___ Supplied records ___

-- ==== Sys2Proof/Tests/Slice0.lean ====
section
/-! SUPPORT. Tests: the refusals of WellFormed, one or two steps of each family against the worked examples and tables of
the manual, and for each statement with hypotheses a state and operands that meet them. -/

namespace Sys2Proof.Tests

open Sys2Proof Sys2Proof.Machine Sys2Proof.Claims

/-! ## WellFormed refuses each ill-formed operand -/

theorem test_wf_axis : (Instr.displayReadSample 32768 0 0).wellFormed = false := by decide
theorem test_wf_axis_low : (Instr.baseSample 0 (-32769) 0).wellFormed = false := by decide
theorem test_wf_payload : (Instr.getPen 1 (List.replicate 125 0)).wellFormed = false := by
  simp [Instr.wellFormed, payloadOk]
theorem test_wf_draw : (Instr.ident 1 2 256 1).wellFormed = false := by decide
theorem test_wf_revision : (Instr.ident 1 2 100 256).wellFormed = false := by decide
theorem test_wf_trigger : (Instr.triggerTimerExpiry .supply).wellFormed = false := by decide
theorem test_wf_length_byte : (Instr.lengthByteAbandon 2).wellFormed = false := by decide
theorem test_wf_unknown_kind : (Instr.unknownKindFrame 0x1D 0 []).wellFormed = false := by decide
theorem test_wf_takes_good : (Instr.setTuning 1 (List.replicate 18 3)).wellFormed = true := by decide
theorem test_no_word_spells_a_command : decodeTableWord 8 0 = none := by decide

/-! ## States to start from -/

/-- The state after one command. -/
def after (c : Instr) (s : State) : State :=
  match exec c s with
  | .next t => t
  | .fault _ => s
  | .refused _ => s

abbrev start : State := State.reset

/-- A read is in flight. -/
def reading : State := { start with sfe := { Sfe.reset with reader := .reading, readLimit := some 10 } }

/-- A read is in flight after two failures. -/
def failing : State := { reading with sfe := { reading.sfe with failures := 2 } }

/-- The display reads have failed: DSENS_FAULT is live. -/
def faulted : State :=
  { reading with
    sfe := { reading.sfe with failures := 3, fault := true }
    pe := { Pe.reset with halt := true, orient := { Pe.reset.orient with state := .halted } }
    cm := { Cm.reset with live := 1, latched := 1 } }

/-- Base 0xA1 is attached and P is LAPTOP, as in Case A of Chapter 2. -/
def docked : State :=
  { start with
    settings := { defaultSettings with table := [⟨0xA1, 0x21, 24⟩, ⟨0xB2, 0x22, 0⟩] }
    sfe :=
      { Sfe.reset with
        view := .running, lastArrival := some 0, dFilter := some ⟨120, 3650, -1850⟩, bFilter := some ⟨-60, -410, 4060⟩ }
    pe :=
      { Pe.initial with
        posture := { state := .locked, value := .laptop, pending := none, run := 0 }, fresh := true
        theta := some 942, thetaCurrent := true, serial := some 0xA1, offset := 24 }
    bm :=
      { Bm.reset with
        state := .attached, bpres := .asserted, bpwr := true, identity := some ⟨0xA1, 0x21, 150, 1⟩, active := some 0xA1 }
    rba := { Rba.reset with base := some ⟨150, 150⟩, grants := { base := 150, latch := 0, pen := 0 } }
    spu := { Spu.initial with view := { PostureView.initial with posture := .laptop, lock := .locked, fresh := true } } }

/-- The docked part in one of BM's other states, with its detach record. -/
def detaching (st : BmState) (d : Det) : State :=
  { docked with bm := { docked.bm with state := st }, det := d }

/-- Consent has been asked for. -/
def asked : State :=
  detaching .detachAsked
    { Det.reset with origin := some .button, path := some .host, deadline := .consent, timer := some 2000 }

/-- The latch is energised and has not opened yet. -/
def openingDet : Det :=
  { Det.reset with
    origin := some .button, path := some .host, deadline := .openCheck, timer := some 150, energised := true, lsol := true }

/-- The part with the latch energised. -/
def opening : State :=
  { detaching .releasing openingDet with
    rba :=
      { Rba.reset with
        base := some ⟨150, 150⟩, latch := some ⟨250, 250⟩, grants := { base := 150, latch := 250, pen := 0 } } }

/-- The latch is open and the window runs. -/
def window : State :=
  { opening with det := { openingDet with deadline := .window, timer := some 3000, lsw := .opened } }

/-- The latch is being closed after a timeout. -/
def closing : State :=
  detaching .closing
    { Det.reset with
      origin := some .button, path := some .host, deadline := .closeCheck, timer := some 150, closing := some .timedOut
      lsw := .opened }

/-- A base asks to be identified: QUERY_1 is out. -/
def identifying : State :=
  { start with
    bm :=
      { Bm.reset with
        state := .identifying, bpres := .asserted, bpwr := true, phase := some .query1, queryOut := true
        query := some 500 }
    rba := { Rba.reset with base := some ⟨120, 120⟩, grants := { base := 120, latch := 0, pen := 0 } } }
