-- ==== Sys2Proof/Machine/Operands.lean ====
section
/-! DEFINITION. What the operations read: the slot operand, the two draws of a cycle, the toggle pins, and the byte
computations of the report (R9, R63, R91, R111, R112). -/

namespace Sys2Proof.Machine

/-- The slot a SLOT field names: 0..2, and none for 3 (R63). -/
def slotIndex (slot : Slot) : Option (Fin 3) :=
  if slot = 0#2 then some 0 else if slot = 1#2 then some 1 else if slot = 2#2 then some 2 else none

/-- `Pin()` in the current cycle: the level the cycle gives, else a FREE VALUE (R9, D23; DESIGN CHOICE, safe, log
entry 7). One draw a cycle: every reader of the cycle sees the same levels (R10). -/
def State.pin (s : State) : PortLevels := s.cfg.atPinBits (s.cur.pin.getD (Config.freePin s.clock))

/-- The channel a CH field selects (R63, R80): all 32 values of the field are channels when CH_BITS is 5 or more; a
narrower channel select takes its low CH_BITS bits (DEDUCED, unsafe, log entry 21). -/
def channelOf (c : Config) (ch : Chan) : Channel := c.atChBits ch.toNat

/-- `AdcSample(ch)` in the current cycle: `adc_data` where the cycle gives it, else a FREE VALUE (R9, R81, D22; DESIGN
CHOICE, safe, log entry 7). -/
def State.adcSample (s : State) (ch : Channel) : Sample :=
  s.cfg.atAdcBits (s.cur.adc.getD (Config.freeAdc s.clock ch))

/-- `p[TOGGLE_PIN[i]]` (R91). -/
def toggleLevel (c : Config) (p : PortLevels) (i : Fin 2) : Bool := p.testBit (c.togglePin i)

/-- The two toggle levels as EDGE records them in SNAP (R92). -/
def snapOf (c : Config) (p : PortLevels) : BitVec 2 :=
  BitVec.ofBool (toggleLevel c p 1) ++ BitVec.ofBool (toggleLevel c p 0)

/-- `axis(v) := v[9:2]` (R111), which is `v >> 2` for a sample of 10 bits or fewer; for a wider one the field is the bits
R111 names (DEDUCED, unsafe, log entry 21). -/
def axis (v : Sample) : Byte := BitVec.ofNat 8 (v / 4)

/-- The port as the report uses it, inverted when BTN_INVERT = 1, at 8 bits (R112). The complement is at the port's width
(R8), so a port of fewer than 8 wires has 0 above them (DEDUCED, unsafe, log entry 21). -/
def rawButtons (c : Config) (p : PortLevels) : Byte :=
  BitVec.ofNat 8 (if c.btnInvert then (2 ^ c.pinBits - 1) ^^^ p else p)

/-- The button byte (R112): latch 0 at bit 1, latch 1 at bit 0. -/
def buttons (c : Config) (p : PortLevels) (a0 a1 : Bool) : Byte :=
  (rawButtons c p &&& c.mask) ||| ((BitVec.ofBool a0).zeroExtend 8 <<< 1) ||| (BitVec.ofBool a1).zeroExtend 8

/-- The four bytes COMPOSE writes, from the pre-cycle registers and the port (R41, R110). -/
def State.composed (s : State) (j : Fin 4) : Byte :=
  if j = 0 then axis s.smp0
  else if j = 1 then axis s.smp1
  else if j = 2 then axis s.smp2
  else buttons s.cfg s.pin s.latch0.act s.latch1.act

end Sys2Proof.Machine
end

___

Only an exact retyping of the full data will do.

-- ==== Sys2Proof/Tests/Slice0.lean ====
section
/-! SUPPORT. Tests: the refusals of WellFormed, one or two steps of each family against the worked examples and tables of
the manual, and for each statement with hypotheses a state and operands that meet them. -/

namespace Sys2Proof.Tests

open Sys2Proof Sys2Proof.Machine Sys2Proof.Claims

/-! ## WellFormed refuses each ill-formed operand -/

theorem test_wf_axis : (Instr.displayReadSample 32768 0 0).wellFormed = false := by decide
theorem test_wf_axis_low : (Instr.baseSample 0 (-32769) 0).wellFormed = false := by decide
theorem test_wf_payload : (Instr.getPen 1 (List.replicate 125 0)).wellFormed = false := by
  simp [Instr.wellFormed, payloadOk]
theorem test_wf_draw : (Instr.ident 1 2 256 1).wellFormed = false := by decide
theorem test_wf_revision : (Instr.ident 1 2 100 256).wellFormed = false := by decide
theorem test_wf_trigger : (Instr.triggerTimerExpiry .supply).wellFormed = false := by decide
theorem test_wf_length_byte : (Instr.lengthByteAbandon 2).wellFormed = false := by decide
theorem test_wf_unknown_kind : (Instr.unknownKindFrame 0x1D 0 []).wellFormed = false := by decide
theorem test_wf_takes_good : (Instr.setTuning 1 (List.replicate 18 3)).wellFormed = true := by decide
theorem test_no_word_spells_a_command : decodeTableWord 8 0 = none := by decide

/-! ## States to start from -/

/-- The state after one command. -/
def after (c : Instr) (s : State) : State :=
  match exec c s with
  | .next t => t
  | .fault _ => s
  | .refused _ => s

abbrev start : State := State.reset

/-- A read is in flight. -/
def reading : State := { start with sfe := { Sfe.reset with reader := .reading, readLimit := some 10 } }

/-- A read is in flight after two failures. -/
def failing : State := { reading with sfe := { reading.sfe with failures := 2 } }

/-- The display reads have failed: DSENS_FAULT is live. -/
def faulted : State :=
  { reading with
    sfe := { reading.sfe with failures := 3, fault := true }
    pe := { Pe.reset with halt := true, orient := { Pe.reset.orient with state := .halted } }
    cm := { Cm.reset with live := 1, latched := 1 } }

/-- Base 0xA1 is attached and P is LAPTOP, as in Case A of Chapter 2. -/
def docked : State :=
  { start with
    settings := { defaultSettings with table := [⟨0xA1, 0x21, 24⟩, ⟨0xB2, 0x22, 0⟩] }
    sfe :=
      { Sfe.reset with
        view := .running, lastArrival := some 0, dFilter := some ⟨120, 3650, -1850⟩, bFilter := some ⟨-60, -410, 4060⟩ }
    pe :=
      { Pe.initial with
        posture := { state := .locked, value := .laptop, pending := none, run := 0 }, fresh := true
        theta := some 942, thetaCurrent := true, serial := some 0xA1, offset := 24 }
    bm :=
      { Bm.reset with
        state := .attached, bpres := .asserted, bpwr := true, identity := some ⟨0xA1, 0x21, 150, 1⟩, active := some 0xA1 }
    rba := { Rba.reset with base := some ⟨150, 150⟩, grants := { base := 150, latch := 0, pen := 0 } }
    spu := { Spu.initial with view := { PostureView.initial with posture := .laptop, lock := .locked, fresh := true } } }

/-- The docked part in one of BM's other states, with its detach record. -/
def detaching (st : BmState) (d : Det) : State :=
  { docked with bm := { docked.bm with state := st }, det := d }

/-- Consent has been asked for. -/
def asked : State :=
  detaching .detachAsked
    { Det.reset with origin := some .button, path := some .host, deadline := .consent, timer := some 2000 }

/-- The latch is energised and has not opened yet. -/
def openingDet : Det :=
  { Det.reset with
    origin := some .button, path := some .host, deadline := .openCheck, timer := some 150, energised := true, lsol := true }

/-- The part with the latch energised. -/
def opening : State :=
  { detaching .releasing openingDet with
    rba :=
      { Rba.reset with
        base := some ⟨150, 150⟩, latch := some ⟨250, 250⟩, grants := { base := 150, latch := 250, pen := 0 } } }

/-- The latch is open and the window runs. -/
def window : State :=
  { opening with det := { openingDet with deadline := .window, timer := some 3000, lsw := .opened } }

/-- The latch is being closed after a timeout. -/
def closing : State :=
  detaching .closing
    { Det.reset with
      origin := some .button, path := some .host, deadline := .closeCheck, timer := some 150, closing := some .timedOut
      lsw := .opened }

/-- A base asks to be identified: QUERY_1 is out. -/
def identifying : State :=
  { start with
    bm :=
      { Bm.reset with
        state := .identifying, bpres := .asserted, bpwr := true, phase := some .query1, queryOut := true
        query := some 500 }
    rba := { Rba.reset with base := some ⟨120, 120⟩, grants := { base := 120, latch := 0, pen := 0 } } }
-- ==== Sys2Proof/Machine/Operands.lean ====
section
/-! DEFINITION. What the operations read: the slot operand, the two draws of a cycle, the toggle pins, and the byte
computations of the report (R9, R63, R91, R111, R112). -/

namespace Sys2Proof.Machine

/-- The slot a SLOT field names: 0..2, and none for 3 (R63). -/
def slotIndex (slot : Slot) : Option (Fin 3) :=
  if slot = 0#2 then some 0 else if slot = 1#2 then some 1 else if slot = 2#2 then some 2 else none

/-- `Pin()` in the current cycle: the level the cycle gives, else a FREE VALUE (R9, D23; DESIGN CHOICE, safe, log
entry 7). One draw a cycle: every reader of the cycle sees the same levels (R10). -/
def State.pin (s : State) : PortLevels := s.cfg.atPinBits (s.cur.pin.getD (Config.freePin s.clock))

/-- The channel a CH field selects (R63, R80): all 32 values of the field are channels when CH_BITS is 5 or more; a
narrower channel select takes its low CH_BITS bits (DEDUCED, unsafe, log entry 21). -/
def channelOf (c : Config) (ch : Chan) : Channel := c.atChBits ch.toNat

/-- `AdcSample(ch)` in the current cycle: `adc_data` where the cycle gives it, else a FREE VALUE (R9, R81, D22; DESIGN
CHOICE, safe, log entry 7). -/
def State.adcSample (s : State) (ch : Channel) : Sample :=
  s.cfg.atAdcBits (s.cur.adc.getD (Config.freeAdc s.clock ch))

/-- `p[TOGGLE_PIN[i]]` (R91). -/
def toggleLevel (c : Config) (p : PortLevels) (i : Fin 2) : Bool := p.testBit (c.togglePin i)

/-- The two toggle levels as EDGE records them in SNAP (R92). -/
def snapOf (c : Config) (p : PortLevels) : BitVec 2 :=
  BitVec.ofBool (toggleLevel c p 1) ++ BitVec.ofBool (toggleLevel c p 0)

/-- `axis(v) := v[9:2]` (R111), which is `v >> 2` for a sample of 10 bits or fewer; for a wider one the field is the bits
R111 names (DEDUCED, unsafe, log entry 21). -/
def axis (v : Sample) : Byte := BitVec.ofNat 8 (v / 4)

/-- The port as the report uses it, inverted when BTN_INVERT = 1, at 8 bits (R112). The complement is at the port's width
(R8), so a port of fewer than 8 wires has 0 above them (DEDUCED, unsafe, log entry 21). -/
def rawButtons (c : Config) (p : PortLevels) : Byte :=
  BitVec.ofNat 8 (if c.btnInvert then (2 ^ c.pinBits - 1) ^^^ p else p)

/-- The button byte (R112): latch 0 at bit 1, latch 1 at bit 0. -/
def buttons (c : Config) (p : PortLevels) (a0 a1 : Bool) : Byte :=
  (rawButtons c p &&& c.mask) ||| ((BitVec.ofBool a0).zeroExtend 8 <<< 1) ||| (BitVec.ofBool a1).zeroExtend 8

/-- The four bytes COMPOSE writes, from the pre-cycle registers and the port (R41, R110). -/
def State.composed (s : State) (j : Fin 4) : Byte :=
  if j = 0 then axis s.smp0
  else if j = 1 then axis s.smp1
  else if j = 2 then axis s.smp2
  else buttons s.cfg s.pin s.latch0.act s.latch1.act

end Sys2Proof.Machine
end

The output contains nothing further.